Senior Site Reliability Engineer
Microsoft
Senior Site Reliability Engineer
Hyderabad, Telangana, India
Save
Overview
We’re seeking a skilled engineer to enhance enterprise customer experience in managing a fleet of Surface devices. Our team is responsible for creating and maintaining online portals, backend APIs, Microservices, Function Apps, Web Jobs, and integrations with Supply Chain systems. Our solutions leverage AI and Copilots to enhance productivity, providing the best experience, and streamline operations for enterprise customers.
As a key member of the team, you will be responsible for designing and deploying reliable distributed platforms, empowering commercial customers to self-serve, manage and monitor Surface devices at scale. This is an exciting opportunity to demonstrate broad leadership and impact across Devices.
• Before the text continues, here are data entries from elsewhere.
-- ==== Sys2Proof/Machine/StateMachine.lean ====
section
/-! DEFINITION. The device state machine commands BIND, RESET, WAKE, SETRANGE, GETRANGE, INIT, START, STOP,
PROBE and CHKID (41_state_machine.md). -/

namespace Sys2Proof.Machine

/-- The registers BIND writes (R143). -/
def bindRegisters (busaddr : BusAddr) (reqA reqG : RangeEnum) (s : State) : State :=
  { dropCaches s with busAddr := busaddr, reqA := reqA, reqG := reqG, run := false, lstate := .unknown }

/-- BIND busaddr, req_a, req_g: the one command that clears ERRS (R143). -/
def execBind (busaddr : BusAddr) (reqA reqG : RangeEnum) (s : State) : Host.Outcome State Fault Refusal :=
  .next { runCommand (fun s => .go () (bindRegisters busaddr reqA reqG s)) s with errs := false }

/-- The body of RESET without its `complete` (R145, R152). -/
def resetBody (s : State) : Flow Unit :=
  (rmw pwrMgmt1 0x00 resetBit (dropCaches s)).andThen fun _ s => .go () { s with lstate := .reset }

/-- The body of WAKE without its `complete` (R146, R152). -/
def wakeBody (s : State) : Flow Unit :=
  (memWrite pwrMgmt1 wakeByte s).andThen fun _ s => .go () { s with lstate := lstateAfterWake s.lstate }

/-- RESET (R145). -/
def execReset (s : State) : Host.Outcome State Fault Refusal := .next (runCommand resetBody s)

/-- WAKE (R146). -/
def execWake (s : State) : Host.Outcome State Fault Refusal := .next (runCommand wakeBody s)

/-- SETRANGE sensor, r (R149). -/
def execSetrange (sensor : Sensor) (r : RangeEnum) (s : State) : Host.Outcome State Fault Refusal :=
  .next (runCommand (fun s => (setRangeOp sensor r s).andThen fun e s => .go () (setRes (e.setWidth 8) s)) s)

/-- GETRANGE sensor (R150). -/
def execGetrange (sensor : Sensor) (s : State) : Host.Outcome State Fault Refusal :=
  .next (runCommand (fun s => (getRangeOp sensor s).andThen fun e s => .go () (setRes (e.setWidth 8) s)) s)

/-- The body of INIT: RESET, WAKE, then both range-set operations with the requested ranges (R152). -/
def initBody (s : State) : Flow Unit :=
  (resetBody s).andThen fun _ s =>
  (wakeBody s).andThen fun _ s =>
  (setRangeOp .accel s.reqA s).andThen fun _ s =>
  (setRangeOp .gyro s.reqG s).andThen fun _ s => .go () s

/-- INIT (R152). -/
def execInit (s : State) : Host.Outcome State Fault Refusal := .next (runCommand initBody s)

/-- START (R153). -/
def execStart (s : State) : Host.Outcome State Fault Refusal :=
  .next (runCommand (fun s => (rmw pwrMgmt1 sleepBit 0x00 s).andThen fun _ s =>
    .go () { s with run := true, lstate := lstateAfterStart s.lstate }) s)

/-- STOP (R154). -/
def execStop (s : State) : Host.Outcome State Fault Refusal :=
  .next (runCommand (fun s => (rmw pwrMgmt1 0x00 sleepBit s).andThen fun _ s =>
    .go () { s with run := false, lstate := lstateAfterStop s.lstate }) s)

/-- PROBE: is BUS_ADDR in the set the scan returns (R157)? -/
def execProbe (s : State) : Host.Outcome State Fault Refusal :=
  .next (runCommand (fun s => (busScan s).andThen fun present s =>
    .go () (setRes (if present.getLsbD s.busAddr.toNat then 1 else 0) s)) s)

/-- CHKID: does register 0x75 read the constant 0x68 (R158)? -/
def execChkid (s : State) : Host.Outcome State Fault Refusal :=
  .next (runCommand (fun s => (memRead deviceId 1 s).andThen fun v s =>
    .go () (setRes (if v[0] = deviceIdExpected then 1 else 0) s)) s)

end Sys2Proof.Machine
end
Microsoft’s mission is to empower every person and every organization on the planet to achieve more. As employees we come together with a growth mindset, innovate to empower others, and collaborate to realize our shared goals. Each day we build on our values of respect, integrity, and accountability to create a culture of inclusion where everyone can thrive at work and beyond.
Qualifications
Required Qualifications:
- Bachelors/ Masters degree in Computer Science or other Engineering field
• 8+ years of technical experience in software engineering and DevOps in developing build, deployment pipelines and infrastructure building and running cloud service at large scale
• 4+ years of experience with software development in programming language C#, WebAPIs, Cosmos, SQL Azure, Microsoft fabric
• Excellent technical design, problem solving and debugging skills
• Excellent leadership, communication, teamwork and collaboration skills across organizations
• Passionate, motivated, self-driven and quick learner
• Ability to deal with the ambiguity associated with working in a fast-paced environment
• Systematic problem-solving approach, coupled with effective communication skills and a sense of curiosity
• Expertise in analyzing, troubleshooting, and automating root cause analysis and mitigation of incidents impacting large-scale distributed systems.
Other Requirements:
Candidates must be able to meet Microsoft, customer and/or government security screening requirements that are required for this role. These requirements include, but are not limited to the following specialized security screenings:
- Microsoft Cloud Background Check: This position will be required to pass the Microsoft Cloud background check upon hire/transfer and every two years thereafter.
Preferred Qualifications:
- Excellent technical design, problem solving and debugging skills.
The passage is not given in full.